Remove workaround in switchlevels.c, so we do actual testing of this.
I also made a few of the magic numbers more understandable by using defines,
I would have liked to do so with the rest too.
I reasoned that the
+ 13
comes from compressBound, and thus includes zlib header size (6 bytes).That seems to be the reason why it was
+13 - 6
in deflateBound, since we do not always want to use the zlib header type there.The remaining 7 bytes I am unsure about, raw deflate block headers? I was unable to find any documentation saying more than 2-3 bytes for that though, so I left that as a 7.
Also not sure why the
((sourceLen + 13 + 7) >> 3)
is used for deflate_quick, it kind of looks like those additions should have been outside of the bitshifting, but without any comments those are just magic numbers. They also fail to add enough when the buffer size is 1 byte for example, thus the reason for adding the+1
.With these changes, the buffer size ends up being a lot bigger, but several of the changes we have made have affected the worst case compressed size. Deflate_quick is a big one for example, possibly we could investigate why level 1 becomes bigger than level 0 for random data, but I suspect it has to do with skipping extra checks for raw speed.

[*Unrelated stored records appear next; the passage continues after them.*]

/-- States and operands that meet the hypotheses of FlashAgesAndIsRead, clause by clause. -/
theorem witness_FlashAgesAndIsRead :
    (∃ (s : State) (c : Fin 32) (l : Fin 32) (k : Nat) (x : BdLun), (s.bdChan c).luns[l.val]? = some x ∧
      k < s.bd.blocks ∧
      x.grown < 15 ∧
      (s.bdUnit (unitKey c l k)).bad = false) ∧
    (∃ (s : State) (c : Fin 32) (l : Fin 32) (k : Nat), (s.bdUnit (unitKey c l k)).bad = true) ∧
    (∃ (s : State) (c : Fin 32) (l : Fin 32) (x : BdLun), (s.bdChan c).luns[l.val]? = some x ∧
      x.failed = false ∧
      x.spine = false) ∧
    (∃ (s : State) (c : Fin 32) (l : Fin 32) (x : BdLun), (s.bdChan c).luns[l.val]? = some x ∧
      x.failed = true) ∧
    (∃ (s : State) (n : Nat) (v : Nat) (x : BdSec), s.gated 12 = false ∧
      s.lost 12 = false ∧
      kvGet s.bd.secs n = some x ∧
      x.vol = some v ∧
      s.on BD_STATUS_QUIET = false ∧
      (kvGet s.bd.vols v).map (·.state) = some .closed) ∧
    (∃ (s : State), s.on BD_STATUS_QUIET = true) ∧
    (∃ (s : State) (p : Fin 5), s.mayWrite p BD_FLASH_TEMP = true) ∧
    (∃ (s : State) (w : State) (n : Nat) (v : Nat) (k : Nat) (x : BdSec) (y : BdVol), s.gated 12 = false ∧
      s.lost 12 = false ∧
      kvGet s.bd.secs n = some x ∧
      x.vol = some v ∧
      x.move = true ∧
      s.secOpen n = false ∧
      s.on BD_STATUS_QUIET = false ∧
      s.formSection v [] = some (k, w) ∧
      k ≠ n ∧
      kvGet s.bd.vols v = some y) ∧
    (∃ (s : State), s.on BD_STATUS_QUIET = true) ∧
    (∃ (s : State) (n : Nat) (v : Nat) (l : Nat) (k : Nat) (x : BdSec) (m : BdMember), s.gated 12 = false ∧
      s.lost 12 = false ∧
      kvGet s.bd.secs n = some x ∧
      x.vol = some v ∧
      s.secOpen n = false ∧
      s.on BD_STATUS_QUIET = false ∧
      (x.members.filter fun q => q.retired) = [m] ∧
      (s.bdChan m.chan).failed = false ∧
      s.pickUnit m.chan [] = some (l, k)) ∧
    (∃ (s : State), s.on BD_STATUS_QUIET = true) ∧
    (∃ (s : State), s.on BD_STATUS_MOUNTED = true ∧
      s.on BD_STATUS_LOST = false ∧
      s.spineClear 0 = true ∧
      s.bd.chans.all (fun q => decide (q.1 < 32)) = true) ∧
    (∃ (s : State), s.on BD_STATUS_MOUNTED = true ∧
      s.on BD_STATUS_LOST = false ∧
      s.spineClear 16 = true ∧
      s.bd.chans.all (fun q => decide (q.1 < 32)) = true) ∧
    (∃ (s : State), s.on BD_STATUS_MOUNTED = false) ∧
    (∃ (s : State) (p : Fin 5), s.mayWrite p BD_CTL = true ∧
      s.domain p = 3 ∧
      s.on BD_STATUS_LOST = false ∧
      s.bd.reads = [] ∧
      s.bd.vols.all (fun q => decide (q.2.state ≠ .recording) && decide (q.2.state ≠ .recovering)) = true ∧
      s.bd.chans.all (fun q => decide (q.1 < 32)) = true) ∧
    (∃ (s : State) (p : Fin 5), s.mayWrite p BD_CTL = true ∧
      s.domain p ≠ 3 ∧
      s.on BD_STATUS_LOST = false) ∧
    (∃ (s : State) (p : Fin 5), s.mayWrite p BD_CTL = true ∧
      s.on BD_STATUS_LOST = false ∧
      s.on BD_CTL_QUIESCE = false) ∧
    (∃ (s : State) (u : State) (p : Fin 5) (r : Fin 4) (v : Word) (y : BdVol), s.mayWrite p (BD_RS_CTL r) = true ∧
      s.on (BD_RS_CTL_RUNNING r) = false ∧
      bits v.toNat 3 2 ≠ 3 ∧
      bits v.toNat 1 0 = 1 ∧
      s.on BD_STATUS_LOST = false ∧
      s.rsSink r = true ∧
      s.on BD_STATUS_MOUNTED = true ∧
      kvGet s.bd.vols (s.val (BD_RS_VOL r)) = some y ∧
      y.state ≠ .recovering ∧
      y.state ≠ .deleting ∧
      s.volMayRead (s.domain p) (s.val (BD_RS_VOL r)) = true ∧
      u = s.put (BD_RS_CTL_FROM r) (bits v.toNat 3 2)) ∧
    (∃ (s : State) (p : Fin 5) (r : Fin 4) (v : Word) (y : BdVol), s.mayWrite p (BD_RS_CTL r) = true ∧
      s.on (BD_RS_CTL_RUNNING r) = false ∧
      bits v.toNat 3 2 ≠ 3 ∧
      bits v.toNat 1 0 = 1 ∧
      s.on BD_STATUS_LOST = false ∧
      s.rsSink r = true ∧
      s.on BD_STATUS_MOUNTED = true ∧
      kvGet s.bd.vols (s.val (BD_RS_VOL r)) = some y ∧
      y.state = .closed ∧
      s.volMayRead (s.domain p) (s.val (BD_RS_VOL r)) = false) ∧
    (∃ (s : State) (p : Fin 5) (r : Fin 4), s.mayWrite p (BD_RS_CTL r) = true ∧
      s.get (BD_RS_CTL_FROM r) ≠ 3) ∧
    (∃ (s : State) (r : Fin 4) (y : BdRead) (v : BdVol) (x : BdRec), s.gated 12 = false ∧
      s.lost 12 = false ∧
      kvGet s.bd.reads r = some y ∧
      kvGet s.bd.vols y.vol = some v ∧
      v.first ≤ y.leaf ∧
      y.leaf + 1 < v.durable ∧
      v.recs = [x] ∧
      y.from_ ≤ x.at_ ∧
      16384 * v.first ≤ x.at_ ∧
      16384 * y.leaf ≤ x.at_ ∧
      x.at_ + recSize x.r ≤ 16384 * (y.leaf + 1) ∧
      y.cut = [] ∧
      (kvGetD s.bd.lostLeaves y.vol []).contains y.leaf = false ∧
      v.erased y.leaf = false) ∧
    (∃ (s : State) (r : Fin 4) (y : BdRead) (v : BdVol), s.gated 12 = false ∧
      s.lost 12 = false ∧
      kvGet s.bd.reads r = some y ∧
      kvGet s.bd.vols y.vol = some v ∧
      v.first ≤ y.leaf ∧
      y.leaf + 1 < v.durable ∧
      s.bd.chans.all (fun q => decide (q.1 < 32)) = true ∧
      (kvGetD s.bd.lostLeaves y.vol []).contains y.leaf = false ∧
      v.erased y.leaf = false) ∧
    (∃ (s : State) (r : Fin 4) (y : BdRead) (v : BdVol), s.gated 12 = false ∧
      s.lost 12 = false ∧
      kvGet s.bd.reads r = some y ∧
      kvGet s.bd.vols y.vol = some v ∧
      v.first ≤ y.leaf ∧
      v.durable ≤ y.leaf ∧
      v.state = .closed) ∧
    (∃ (s : State) (r : Fin 4), kvGet s.bd.reads r = none) :=
  ⟨⟨volState, 1, 1, 1, { target := 0 }, by decide +kernel⟩,
   ⟨{ runState with bd := { units := [(unitKey 1 1 1, { bad := true })] } }, 1, 1, 1, by decide +kernel⟩,
   ⟨volState, 1, 1, { target := 0 }, by decide +kernel⟩,
   ⟨{ runState with bd := { chans := [(1, { luns := [{ target := 0, failed := true }] })] } }, 1, 0, { target := 0, failed := true }, by decide +kernel⟩,
   ⟨readState, 0, 5, ⟨some 5, [⟨0, 0, 0, false⟩, ⟨1, 0, 0, true⟩], true, 7, true, none⟩, by decide +kernel⟩,
   ⟨setR runState BD_STATUS 8, by decide +kernel⟩,
   ⟨runState, 1, by decide +kernel⟩,
   ⟨readState, ((readState.formSection 5 []).getD (0, readState)).2, 0, 5, 1, ⟨some 5, [⟨0, 0, 0, false⟩, ⟨1, 0, 0, true⟩], true, 7, true, none⟩, { state := .closed, keys := [(9, 0x8003)], secs := [0], durable := 4, bytes := 65536, recs := [⟨16384, 0, 1, testRec⟩] }, by decide +kernel⟩,
   ⟨setR runState BD_STATUS 8, by decide +kernel⟩,
   ⟨readState, 0, 5, 0, 0, ⟨some 5, [⟨0, 0, 0, false⟩, ⟨1, 0, 0, true⟩], true, 7, true, none⟩, ⟨1, 0, 0, true⟩, by decide +kernel⟩,
   ⟨setR runState BD_STATUS 8, by decide +kernel⟩,
   ⟨readState, by decide +kernel⟩,
   ⟨readState, by decide +kernel⟩,
   ⟨runState, by decide +kernel⟩,
   ⟨{ readState with bd := { readState.bd with reads := [] } }, 1, by decide +kernel⟩,
   ⟨readState, 2, by decide +kernel⟩,
   ⟨volState, 1, by decide +kernel⟩,
   ⟨setR (setR (setR readState (BD_RS_VOL 1) 5) (DMA_CTL 4) 3) (BD_RS_SINK 1) 0x402, (setR (setR (setR readState (BD_RS_VOL 1) 5) (DMA_CTL 4) 3) (BD_RS_SINK 1) 0x402).put (BD_RS_CTL_FROM 1) 0, 1, 1, 1, { state := .closed, keys := [(9, 0x8003)], secs := [0], durable := 4, bytes := 65536, recs := [⟨16384, 0, 1, testRec⟩] }, by decide +kernel⟩,
   ⟨{ setR (setR (setR readState (BD_RS_VOL 1) 5) (DMA_CTL 4) 3) (BD_RS_SINK 1) 0x402 with prot := { active := { volDefault := 0xF } } }, 2, 1, 1, { state := .closed, keys := [(9, 0x8003)], secs := [0], durable := 4, bytes := 65536, recs := [⟨16384, 0, 1, testRec⟩] }, by decide +kernel⟩,
   ⟨setR readState (BD_RS_CTL 2) 0x10, 1, 2, by decide +kernel⟩,
   ⟨readState, 2, { vol := 5, leaf := 1, from_ := 16384 }, { state := .closed, keys := [(9, 0x8003)], secs := [0], durable := 4, bytes := 65536, recs := [⟨16384, 0, 1, testRec⟩] }, ⟨16384, 0, 1, testRec⟩, by decide +kernel⟩,
   ⟨readState, 2, { vol := 5, leaf := 1, from_ := 16384 }, { state := .closed, keys := [(9, 0x8003)], secs := [0], durable := 4, bytes := 65536, recs := [⟨16384, 0, 1, testRec⟩] }, by decide +kernel⟩,
   ⟨{ readState with bd := { readState.bd with reads := [(2, { vol := 5, leaf := 4, from_ := 16384 })] } }, 2, { vol := 5, leaf := 4, from_ := 16384 }, { state := .closed, keys := [(9, 0x8003)], secs := [0], durable := 4, bytes := 65536, recs := [⟨16384, 0, 1, testRec⟩] }, by decide +kernel⟩,
   ⟨runState, 2, by decide +kernel⟩⟩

Also since hash_bits is now a define and not set depending on wsize, the check on hash_bits no longer checks wsize, and thus we need to be more pessimistic. (unless we add window_bits to the state struct so we can verify that is actually 15)
I also considered using the DFLTCC calculation, but that thing is calculating around 2x the size of the input buffer. Is that a mistake, or does the hardware compression worst case actually become that big? @iii-i
Resolves the problem reported in #1039